After I escaped and started going to college I met two friends, both were prostitues, one on the street and one had started in stripping and doing porn but ultimately very shortly ended up in prostitution.Both of them had backgrounds similar to mine filled with abuse, fear and pain as well as neglect. It was a long hard road for them to even get to college and one of them didn't make it, dropping out after the first few months. They reflected everything that trishabaptie said in her post in the above thread.
Martin has a very good point when he says that it is nice to talk in what if and what could be's but the reality of the situation is that most of the women involved in prostituation right now are being revictimized everyday and even if you improve working conditions it doesn't take away the pain, the scars and the torture that brought them to the place where they had to make that decision to sell their body for sex or for porn and the constant revictimization of each women dealing with the pain, scars and torture of the past and the new pain scars and torture of the present. The industry is one of the worst things in our society in the way that it not only allows but encourages and rewards the victimization of women who are involved. Making it so that women can get workers comp or hire security is not going to help these women, they need on the ground support, they need to be taken out of the situation where they are allowed to see themselves as dirt, as worthless and as expendable. Once that is accomplished maybe then we can start talking about building an industry that is about the freedom of womens sexuality. But right now support of the industry is not support of the women it is encouraging and rewarding the victimization of the women who are involved.

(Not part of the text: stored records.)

-- ==== Sys2Proof/WellFormed.lean ====
section
/-! DEFINITION. Which instruction terms an encoding can hold: the ranges of the immediates (30_encoding R45
to R47; the operand ranges of R55). Register indices and `funct3` are bounded by their types. -/

namespace Sys2Proof

/-- A value the I-type immediate can take: the sign extension of its own low 12 bits (R45). -/
def fitsI (imm : Word) : Bool := (imm.setWidth 12).signExtend 32 == imm

/-- A value the U-type immediate can take: its low 12 bits are zero (R46). -/
def fitsU (imm : Word) : Bool := imm.setWidth 12 == 0#12

/-- A value the J-type immediate can take: even, and the sign extension of its own low 21 bits (R47). -/
def fitsJ (imm : Word) : Bool := (imm.setWidth 21).signExtend 32 == imm && !imm.getLsbD 0

/-- The instruction's immediate is one its format can encode. -/
def Instr.wellFormed : Instr → Bool
  | .lui _ imm => fitsU imm
  | .auipc _ imm => fitsU imm
  | .jal _ imm => fitsJ imm
  | .jalr _ _ _ imm => fitsI imm
  | .addi _ _ imm => fitsI imm
  | .add _ _ _ => true
  | .sub _ _ _ => true

end Sys2Proof
end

I wanted to include the following quote which is trishabaptie's post in it's entirety, I feel it is important in this thread as well
As a former prostitute for 15+ years I thought I would wade into the debate. First off I have never met a sex worker, I believe the name stems from the movie Pretty women.. it also comes from the people who support and benefit from the comodification of women. I know prostituted women and was a prostitute and we were there out of poverty, racism, classism, sexism and a myriad of other reasons. I would have argued it was empowering and liberating and a great way to make money, I had too how else could I live with myself?Prostitution is a funny thing I thought all of those things, yet was always so sad to see a new girl enter into the "trade" and let me tell you I know of not one hooker who wants their daughter going into the horrific soul sucking industry that is prostitution. Whether I was in it to finance the "high life" or to feed my addictions at the end I was always greatly aware of the divide between me and the rest of the world.
I am against sex as work for it affects not only the women involved in it but all women and how we interact with the world. We also need to realize that the conversation affects women globally, globally women are trafficked here(Canada, Vancouver) to feed the demand. Globally women are forced, coerced, beaten and tricked into it. Globally the face of prostitution is brown and poor.I want ALL women to be free that is why I am against the sale of women to be used as masturbation toys.
http://orato.com/current-events/2008/12/16/challenge-prostitution-laws-will-not-be-heard
Quote "She's gotta pay the bills" seriously that is why we should allow the exploitation of women.. how about we provide them with education, opportunity, dignity, guaranteed liveable income, go after fathers for child support, make sure kids in government care have the tools and recourses they need when they live in care and move out of care the list of ways we can help just goes on and on.My friends who are still involved in prostitution know what I do, they know I am working towards making sure men cannot buy them anymore.. .they all support what I do. Even the ones who work to make their lives as a prostitute safer for they know they want no one else to enter into this lifestyle. So they work to make sure they are "safer" and I work to make sure the men are arrested before they buy them. I used to be beaten by my man, when I was beaten let's say because the dishes were not clean enough no one said let's go buy a better dish soap to make sure it does not happen again. They said "What he did was wrong" had him arrested and thrown in jail. That is the same argument we are having by trying to make prostituion "safer" it is the very act of prostitution that is the violence you cannot make it "safer" So let's do that as well with men who buy sex let's punish them throw them in jail, let them know they cannot do that. For what they do is rape, the money appeases their guilt. Do we really think all men are capable of doing is orgasming on demand? Will they really blow up if they do not orgasm? I think not.. at least none of my partners have. I am not anti woman nor am I anti man, I just do not understand why we want to institutionalize the worst in humanity. We live in a pornified culture that comes from a patriarchal view of women what if we live in a culture that did not demand women to have sex ALL the time, have surgery to make our breasts bigger to rip out all our pubic hair, to tower on 4 inch heels... what if women were allowed to be women with all of our beautiful differences and flaws? As a former prostitute I am sad to see just how much of society is based on women acting like hookers.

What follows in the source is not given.